BreezeWhite / oemer

End-to-end Optical Music Recognition (OMR) system. Transcribe phone-taken music sheet image into MusicXML, which can be edited and converted to MIDI.
https://breezewhite.github.io/oemer/
MIT License
394 stars 46 forks source link

Training dataset #28

Closed pingpeng1017 closed 1 year ago

pingpeng1017 commented 1 year ago

I recently had the opportunity to explore your system, and I was impressed by its capabilities. However, I encountered an issue while trying to access the dataset used for training the first model. It appears that the dataset is currently unavailable on the provided page. If you happen to have the dataset, would it be possible for you to provide it? Thanks :)

BreezeWhite commented 1 year ago

Hi @pingpeng1017 , thanks for your feedback ^^ I think it's better to send an inquiry email to them and also let them know the dataset download page is down, since I am not sure if it's proper for me to directly share the data with you.

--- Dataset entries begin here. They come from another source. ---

-- ==== Sys2Proof/WellFormed.lean ====
section
/-!
DEFINITION. When an instruction is well formed: it passes every check of R54 for a group of the given
footprint, and it is the instruction that its own word decodes to (a literal only with LX = 1; the two
forms of SLI and of HGIVE as R125 and R249 tell them apart).
-/
namespace Sys2Proof

/-- The literal is zero when the word has none (R40, R46, R48). -/
def litOk (lx : BitVec 1) (lit : DWord) : Bool := lx == 1 || lit == 0

/-- The instruction is the one its own word spells. -/
def canonical (i : Instr) : Bool :=
  match i with
  | .sliShort f => f.lx == 0 && litOk f.lx f.lit
  | .sliLong f => f.lx == 1
  | .hgive f => !f.imm16.getLsbD 8
  | .hgiveMake f => f.imm16.getLsbD 8
  | i =>
    match Machine.form i with
    | .v _ f => litOk f.lx f.lit
    | .s _ f => litOk f.lx f.lit
    | .b _ _ | .m _ _ | .e _ _ | .none => true

/-- A well-formed instruction for a group of that footprint. -/
def wellFormed (i : Instr) (foot : Nat) : Bool :=
  canonical i && decide (Machine.illegalReason i foot = none)

end Sys2Proof
end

pingpeng1017 commented 1 year ago

Thanks for your reply. I have discovered that the time signature is not being extracted and I'm curious whether it's not recognised at all, or if it's actually recognised but there is no implementation of the code to convert it to XML. I would greatly appreciate it if you could let me know the possibility of adding this functionality as I would like to have a go :)

BreezeWhite commented 1 year ago

The time signature does appear in the predictions of the two UNet models, but in raw pixel format. I did not managed to recognize the numbers of the time signature since it would take more efforts but would not impact the listening experience too much. Still you could try to recognize the symbol if it is important in your case.

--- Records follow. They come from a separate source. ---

/-- A split entry read. It holds no CYCLE_HI latch, which reads 0 then (log entry 3). -/
def readSplit (n : Nat) (handler : Bool) : Split :=
  { id := nbits n 441 435, wait := waitOf (nbits n 434 432), wj := nbits n 431 429
    pwait := waitOf (nbits n 428 426), dwait := waitOf (nbits n 425 423), prio := n.testBit 446
    age := BitVec.ofNat 32 (n / 2 ^ 448)
    s56 := BitVec.ofNat 32 (n / 2 ^ 288), s57 := BitVec.ofNat 32 (n / 2 ^ 320)
    s58 := BitVec.ofNat 32 (n / 2 ^ 352), s59 := BitVec.ofNat 32 (n / 2 ^ 384)
    fmt := BitVec.ofNat 32 (n / 2 ^ 256), exec := BitVec.ofNat 96 n, domain := BitVec.ofNat 96 (n / 2 ^ 96)
    pc := BitVec.ofNat 64 (n / 2 ^ 192), handler }

/-- A posted receive in 32 bytes: MIN of the instruction, channel, destination and status registers,
participants and posting split. -/
def postedBytes (p : Posted) : List Byte :=
  natLe (if p.isV then 4 else 2) 4 ++ natLe p.chan 4 ++ natLe p.dst 4 ++ natLe p.sa 4 ++ natLe p.lanes.toNat 12 ++
    natLe p.split 4

/-- The splits of a group as an image lists them: ordinary ones by id, then the handler's (R234). -/
def Group.savedSplits (g : Group) : List Split :=
  let ord (b : Bool) : List Split :=
    (rangeFrom 0 128).flatMap fun i => g.splits.filter fun p => p.handler == b && p.id == i
  ord false ++ ord true

/-- Bytes padded with zeros, or cut, to a length. -/
def padTo (n : Nat) (l : List Byte) : List Byte := (l ++ List.replicate (n - l.length) 0).take n

/-- The group words (R235). -/
def groupWords (g : Group) : List Byte :=
  natLe g.cvm.toNat 8 ++ natLe g.stat.toNat 4 ++ natLe g.prog.toNat 4 ++ natLe g.cmds.batchNo.toNat 4 ++
    natLe g.cmds.batchDone.toNat 4 ++ natLe g.cmds.t 4 ++ natLe g.cmds.s 4 ++ natLe g.cmds.r 4 ++
    natLe g.cmds.p 4 ++ natLe g.cv.tmo.toNat 4 ++ natLe g.trap.cause 4 ++ natLe g.trap.pc.toNat 8 ++
    natLe g.trap.info.toNat 4 ++ natLe g.padTimer 4 ++
    natLe (g.cmds.unclosed.count + bits g.cmds.unclosed.status 7 0 * 65536) 4 ++ natLe g.mstat.toNat 4 ++
    natLe g.cv.id.toNat 4 ++ natLe g.cv.off.toNat 4 ++ natLe g.cv.stat.toNat 4 ++ natLe g.saves 4 ++
    natLe 0 40

/-- Status words of batches BATCHNO − 63 to BATCHNO (R197, R234). -/
def batchWords (k : GCmds) : List Byte :=
  (rangeFrom 0 64).flatMap fun i =>
    natLe (k.statusWord (k.batchNo - BitVec.ofNat 32 (63 - i))).toNat 4

/-- The image of a group (R234). -/
def groupImage (slot : Nat) (k : Block) (g : Group) : List Byte :=
  let sp := g.savedSplits
  let h := (g.splits.filter fun p => p.handler).length
  natLe (1 + g.foot / 8 * 256 + g.nlanes * 65536 + sp.length * 2 ^ 24) 4 ++
    natLe (g.gid + k.blockId * 16 + k.depth * 64 + g.trap.active.toNat * 512 + k.task.isSome.toNat * 1024 +
      k.committed.toNat * 2048 + h * 4096) 4 ++ natLe 0 56 ++
    ((rangeFrom 0 56).flatMap fun i => natLe (tget 0 g.regs.s i).toNat 4) ++
    ((rangeFrom 1 7).flatMap fun i => natLe (tget 0 g.regs.k i).toNat 12) ++ natLe 0 12 ++
    ((rangeFrom 0 8).flatMap fun i => rejoinBytes (tget {} g.j i)) ++
    ((rangeFrom 0 8).flatMap fun i => rejoinBytes (if g.trap.active then tget {} g.trap.jshadow i else {})) ++
    groupWords g ++ batchWords g.cmds ++ padTo 256 (g.q.posted.flatMap postedBytes) ++
    padTo 12288 (sp.flatMap fun p => natLe (splitNum slot p) 64) ++
    (rangeFrom 0 g.foot).flatMap fun r => (rangeFrom 0 96).flatMap fun l => natLe (tget 0 g.regs.v (96 * r + l)).toNat 4

/-- The length of a group image (R234). -/
def groupLen (foot : Nat) : Nat := 0x3600 + 384 * foot

/-- A table from `n` words of an image. -/
def readTbl (l : List Byte) (off n base : Nat) : Tbl Word :=
  (rangeFrom 0 n).foldl (fun t i => tset 0 t (base + i) (imgWord l (off + 4 * i))) []

/-- Rejoin registers of an image. -/
def readRejoins (l : List Byte) (off now : Nat) : Tbl Rejoin :=
  (rangeFrom 0 8).foldl (fun t i => tset {} t i (readRejoin (imgNat l (off + 32 * i) 32) now)) []

/-- The batches of an image (R197). -/
def readBatches (l : List Byte) (no : Word) : Tbl Batch :=
  (rangeFrom 0 64).foldl (fun t i =>
    let n := no - BitVec.ofNat 32 (63 - i)
    let w := imgWord l (0x400 + 4 * i)
    if w.getLsbD 6 || w.getLsbD 7 then t
    else tput t n.toNat { count := bits w 23 16, status := w &&& 0x13E }) []

/-- Posted receives of an image. Of the `i`-th of `old`, as the record of the save has them, a receive keeps which
of two splits of one id posted it, and whether that lives (R83, R142). -/
def readPosted (l : List Byte) (old : List Posted) : List Posted :=
  ((rangeFrom 0 8).filter fun i => imgNat l (0x500 + 32 * i) 4 ≠ 0).map fun i =>
    let o := 0x500 + 32 * i
    { num := i, chan := imgNat l (o + 4) 4, isV := decide (imgNat l o 4 = 4), dst := imgNat l (o + 8) 4
      sa := imgNat l (o + 12) 4, lanes := BitVec.ofNat 96 (imgNat l (o + 16) 12), split := imgNat l (o + 28) 4
      handler := (old[i]?).any (·.handler), gone := (old[i]?).any (·.gone) }

/-- The splits of an image: the last `h` of them are the handler's. -/
def readSplits (l : List Byte) (n h : Nat) : List Split :=
  (rangeFrom 0 n).map fun i => readSplit (imgNat l (0x600 + 64 * i) 64) (decide (n - h ≤ i))

/-- The group of an image; `base` gives what an image does not hold. -/
def readGroup (base : Group) (l : List Byte) (now : Nat) : Group :=
  let w0 := imgWord l 0
  let w1 := imgWord l 4
  let no := imgWord l 0x390
  let un := imgNat l 0x3C0 4
  let active := w1.getLsbD 9
  let sp := readSplits l (bits w0 31 24) (bits w1 19 12)
  { base with
    gid := bits w1 3 0, nlanes := bits w0 22 16, foot := 8 * bits w0 15 8
    regs := { s := readTbl l 0x40 56 0
              k := (rangeFrom 0 7).foldl (fun t i =>
                tset 0 t (i + 1) (BitVec.ofNat 96 (imgNat l (0x120 + 12 * i) 12))) []
              v := readTbl l 0x3600 (96 * (8 * bits w0 15 8)) 0 }
    j := readRejoins l 0x180 now
    splits := sp
    cvm := BitVec.ofNat 64 (imgNat l 0x380 8), stat := imgWord l 0x388, prog := imgWord l 0x38C
    trap := { base.trap with
      cause := imgNat l 0x3AC 4, pc := BitVec.ofNat 64 (imgNat l 0x3B0 8), info := imgWord l 0x3B8
      active, jshadow := if active then readRejoins l 0x280 now else [] }
    cmds := { base.cmds with
      batchNo := no, batchDone := imgWord l 0x394, batches := readBatches l no
      unclosed := { base.cmds.unclosed with open_ := 0, count := un % 65536, status := BitVec.ofNat 32 (un / 65536 % 256) }
      t := imgNat l 0x398 4, s := imgNat l 0x39C 4, r := imgNat l 0x3A0 4, p := imgNat l 0x3A4 4, fences := [] }
    cv := { base.cv with id := imgWord l 0x3C8, off := imgWord l 0x3CC, stat := imgWord l 0x3D0
                         tmo := imgWord l 0x3A8, bound := none }
    q := { base.q with stores := [], out := [], loads := [], posted := readPosted l base.q.posted }
    padTimer := imgNat l 0x3BC 4, mstat := imgWord l 0x3C4, saves := imgNat l 0x3D4 4
    resv := [], claimed := false, ended := false }

/-! ### What is ignored or normalised on restore (R88, R143, R236) -/

/-- A rejoin register's number without its ignored bits, STATE 3 as idle. -/
def normRejoin (n : Nat) : Nat := if nbits n 225 224 = 3 then n % 2 ^ 224 else n % 2 ^ 226

/-- A split entry's number without its ignored bits and GROUP, each WAIT of 6 or 7 as 0. -/
def normSplit (n : Nat) : Nat :=
  let clear (n hi lo : Nat) : Nat := n - nbits n hi lo * 2 ^ lo
  let w (n lo : Nat) : Nat := if 6 ≤ nbits n (lo + 2) lo then clear n (lo + 2) lo else n
  clear (clear (w (w (w n 432) 426) 423) 445 442) 422 416 % 2 ^ 480

/-- Chunks of `w` bytes mapped as numbers. -/
def mapChunks (w : Nat) (f : Nat → Nat) : Nat → List Byte → List Byte
  | 0, l => l
  | n + 1, l => natLe (f (leNat (l.take w))) w ++ mapChunks w f n (l.drop w)

/-- A group image as a restore reads it. -/
def normGroup (l : List Byte) : List Byte :=
  l.take 0x180 ++ mapChunks 32 normRejoin 16 ((l.drop 0x180).take 512) ++ (l.drop 0x380).take 640 ++
    mapChunks 64 normSplit 192 ((l.drop 0x600).take 12288) ++ l.drop 0x3600

/-- Whether a list has no repeats. -/
def distinct (l : List Nat) : Bool := l.eraseDups.length == l.length

/-- Whether the domains of splits are disjoint. -/
def disjointDomains : List Split → Bool
  | [] => true
  | p :: l => (l.all fun q => decide (p.domain &&& q.domain = 0)) && disjointDomains l

/-- Whether the splits of one kind are as the device makes them (R236). -/
def splitsOk (nlanes : Nat) (l : List Split) : Bool :=
  distinct (l.map (·.id)) && disjointDomains l && l.all fun p =>
    decide (p.id ≤ 95 ∧ p.domain ≠ 0 ∧ p.domain &&& ~~~presentMask nlanes = 0 ∧ p.exec &&& ~~~p.domain = 0 ∧
      p.pc.toNat < 2 ^ 56 ∧ p.pc.toNat % 8 = 0)

/-- Whether the registers of a restored group hold values that the device produces: TRAPCAUSE and the
reserved bits of its words (R62, R90, R91, R276, R300), and counters of a group whose commands have all
completed (R200, R233). -/
def Group.wordsOk (g : Group) : Bool :=
  decide (g.trap.cause ≤ 0x12 ∧ g.trap.pc.toNat < 2 ^ 56 ∧ g.trap.pc.toNat % 8 = 0 ∧ g.cvm.toNat < 2 ^ 48 ∧
    g.stat.toNat < 64 ∧ g.mstat &&& 0x00F00F00 = 0 ∧ g.cv.stat &&& 0x00000F8F = 0 ∧ g.cmds.p = 0 ∧
    g.cmds.r = g.q.posted.length) &&
    g.q.posted.all fun p => decide (p.chan ≤ 63 ∧ p.sa < 64 ∧ p.dst < 64 ∧ p.split ≤ 95)

/-- Whether a group image holds nothing that the device never produces (R236): its fields are in range,
and the group it gives would be written as it stands. A task has depth 1 to 4, and nothing else has one. -/
def groupOk (k : Block) (l : List Byte) : Bool :=
  let g := readGroup {} l 0
  let w1 := imgWord l 4
  let ordinary := g.splits.filter fun p => !p.handler
  let handler := g.splits.filter fun p => p.handler
  decide (imgNat l 0 1 = 1 ∧ 8 ≤ g.foot ∧ g.foot ≤ 128 ∧ 1 ≤ g.nlanes ∧ g.nlanes ≤ 96 ∧ g.saves ≤ 255) &&
    decide (bits w1 8 6 ≤ 4 ∧ (bits w1 8 6 ≠ 0 ↔ k.task.isSome)) && g.wordsOk &&
    !ordinary.isEmpty && (handler.isEmpty != g.trap.active) && splitsOk g.nlanes ordinary &&
    splitsOk g.nlanes handler && decide (normGroup l =
      normGroup (groupImage 0 { k with depth := bits w1 8 6 } g))

/-! ### Block images (R235) -/

/-- A multiple of `m` not below `n`. -/
def roundUp (n m : Nat) : Nat := (n + m - 1) / m * m

/-- The bound channels of a block, in channel order. -/
def Core.chansOf (x : Core) (b : Nat) : List (Nat × Chan) :=
  x.chans.filter fun kc => decide (kc.2.block = b ∧ kc.2.state ≠ 0)

/-- A message in the backing of an image: its receive status word and payload (R206, R235). -/
def backedBytes (gen : Nat) (m : Msg) : List Byte :=
  natLe (recvStatus gen m.src m.payload.length).toNat 4 ++ natLe 0 4 ++
    padTo 384 (m.payload.flatMap fun w => natLe w.toNat 4)

/-- CHANS and BACKING of an image. -/
def chanBytes (l : List (Nat × Chan)) : List Byte :=
  (l.flatMap fun kc => natLe kc.1 4 ++ natLe kc.2.gen 4 ++ natLe kc.2.msgs.length 4 ++
    natLe kc.2.backing.length 4) ++
  l.flatMap fun kc => (kc.2.msgs ++ kc.2.backing).flatMap (backedBytes kc.2.gen)

/-- The offset of ALLOC: room for every message that a channel and its backing can hold (R204). -/
def allocOff (seals chans : Nat) : Nat := roundUp (64 + 16 * seals + (16 + 392 * 260) * chans) 512

/-- BHEADER (R235). -/
def blockHeader (c slot : Nat) (k : Block) (groups chans len : Nat) : List Byte :=
  let alloc := allocOff k.seals.length chans
  natLe (1 + groups * 256 + k.seals.length * 2 ^ 13 + chans * 2 ^ 18) 4 ++
    natLe (k.size / 512 + k.padN * 2 ^ 12 + k.task.isSome.toNat * 2 ^ 19 + k.committed.toNat * 2 ^ 20) 4 ++
    natLe (k.blockId + k.gangSize * 4) 4 ++ natLe k.gang 4 ++ natLe k.launch 4 ++
    natLe (dieOf c + clusterOf c % 16 * 4 + coreNo c * 64 + slot * 256 + k.pinSlot.toNat * 2 ^ 12 +
      k.pinCluster.toNat * 2 ^ 13) 4 ++
    natLe (k.vf + k.asid * 256 + k.priv.toNat * 2 ^ 16) 4 ++
    natLe (match k.trapEntry with
      | some e => e + 64
      | none => 0) 4 ++
    natLe alloc 8 ++ natLe (alloc + k.size) 8 ++ natLe len 8 ++ natLe 0 8

/-- The seal entries of an image. -/
def sealBytes (l : List (Nat × Nat)) : List Byte :=
  l.flatMap fun e => natLe e.1 4 ++ natLe e.2 4 ++ natLe 0 8

/-- A block's allocation as it is read whole: the scratchpad bytes, and in its paddock the entry of each
dormant split in the layout of R143 (R145). A dormant split is kept once, in its group. -/
def State.allocBytes (s : State) (c : Nat) (k : Block) (gs : List (Nat × Group)) : List Byte :=
  (gs.flatMap fun kg => (kg.2.splits.filter fun p => decide (64 ≤ p.place)).map fun p => (kg.1, p)).foldl
    (fun l gp =>
      let at_ := k.size - 64 * (k.padN - (gp.2.place - 64))
      l.take at_ ++ natLe (splitNum gp.1 gp.2) 64 ++ l.drop (at_ + 64))
    (tblBytes (s.core c).spad k.base k.size)

/-- The image of a block: `gs` are its groups with their slots, in GROUPID order (R235). -/
def State.blockImage (s : State) (c b : Nat) (k : Block) (gs : List (Nat × Group)) : List Byte :=
  let ch := (s.core c).chansOf b
  let g := gs.flatMap fun kg => groupImage kg.1 k kg.2
  let alloc := allocOff k.seals.length ch.length
  padTo alloc (blockHeader c b k gs.length ch.length (alloc + k.size + g.length) ++ sealBytes k.seals ++
    chanBytes ch) ++ s.allocBytes c k gs ++ g

/-- The seal entries read from an image. -/
def readSeals (l : List Byte) (n : Nat) : List (Nat × Nat) :=
  (rangeFrom 0 n).map fun i => (imgNat l (64 + 16 * i) 4, imgNat l (68 + 16 * i) 4)

/-- The block of an image; `base` gives what an image does not hold. -/
def readBlock (base : Block) (l : List Byte) : Block :=
  let w := fun i => imgWord l (4 * i)
  { base with
    vf := bits (w 6) 5 0, asid := bits (w 6) 15 8, priv := (w 6).getLsbD 16, launch := (w 4).toNat
    gang := (w 3).toNat, blockId := bits (w 2) 1 0, gangSize := bits (w 2) 4 2, size := 512 * bits (w 1) 11 0
    padN := bits (w 1) 18 12, trapEntry := if (w 7).getLsbD 6 then some (bits (w 7) 5 0) else none
    seals := readSeals l (bits (w 0) 17 13), committed := (w 1).getLsbD 20, pinSlot := (w 5).getLsbD 12
    pinCluster := (w 5).getLsbD 13, preempt := false, rolling := none, ended := false
    groups := bits (w 0) 12 8 }

/-- The group images of a block image: `n` of them from an offset, each of the length its header gives. -/
def cutGroups : Nat → List Byte → List (List Byte)
  | 0, _ => []
  | n + 1, l =>
    let len := groupLen (8 * bits (imgWord l 0) 15 8)
    l.take len :: cutGroups n (l.drop len)

/-- The core and slot that a block image left. -/
def imgCore (l : List Byte) : Nat :=
  let w := imgWord l 20
  64 * bits w 1 0 + 4 * bits w 5 2 + bits w 7 6
def imgSlot (l : List Byte) : Nat := bits (imgWord l 20) 11 8

/-- Whether GROUPIDs rise. -/
def rising : List Nat → Bool
  | a :: b :: l => decide (a < b) && rising (b :: l)
  | _ => true

/-- Whether a block image holds nothing that the device never produces (R236). -/
def imageOk (l : List Byte) : Bool :=
  let k := readBlock {} l
  let chans := bits (imgWord l 0) 23 18
  let gs := cutGroups k.groups (l.drop (allocOff k.seals.length chans + k.size))
  let task := if (imgWord l 4).getLsbD 19 then some (0, 0, 0) else none
  let k1 := { k with task }
  decide (imgNat l 0 1 = 1 ∧ 1 ≤ k.groups ∧ k.groups ≤ 16 ∧ k.seals.length ≤ 16 ∧ chans ≤ 63 ∧ 512 ≤ k.size ∧
    k.size ≤ 1048576 ∧ 64 * k.padN ≤ k.size ∧ k.padN ≤ 96 ∧ k.blockId < k.gangSize ∧ k.gangSize ≤ 4 ∧
    (k.committed → task.isSome) ∧ (chans ≠ 0 → k.pinSlot)) &&
    decide (l.take 64 = blockHeader (imgCore l) (imgSlot l) k1 k.groups chans l.length) &&
    decide ((l.drop 64).take (16 * k.seals.length) = sealBytes k.seals) &&
    (gs.all fun g => groupOk k1 g) && rising (gs.map fun g => bits (imgWord g 4) 3 0)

pingpeng1017 commented 1 year ago

Does that mean it's necessary to retrain the UNet models or as it's already appearing in the predicted images, would it be feasible to work with these raw pixel format images and change the SVM to recognise the time signature symbols? I'm currently working on a program that converts music notation into Braille, and being able to recognise time signature symbols would be a game-changer for my project. Any help or guidance you can provide would be incredibly valuable.

BreezeWhite commented 1 year ago

Yes, it's already in the predicted image. You only need to figure out a way to extract which pixels belong to the time signature and what numbers do they represent. For number recognition, you could train another SVM model to recognize, too.

pingpeng1017 commented 1 year ago

Hi, this is me again! Sorry for so many questions. I've trained an SVM model to recognise numbers in the image and I remembered that you said I only need to find a way to extract pixels belonging to the time signature. It seems like you have implemented a method to extract pixels for three specific symbols below:

stems_rests = np.where(sep==1, 1, 0)
notehead = np.where(sep==2, 1, 0)
clefs_keys = np.where(sep==3, 1, 0)

I'm curious about how you managed to obtain these values.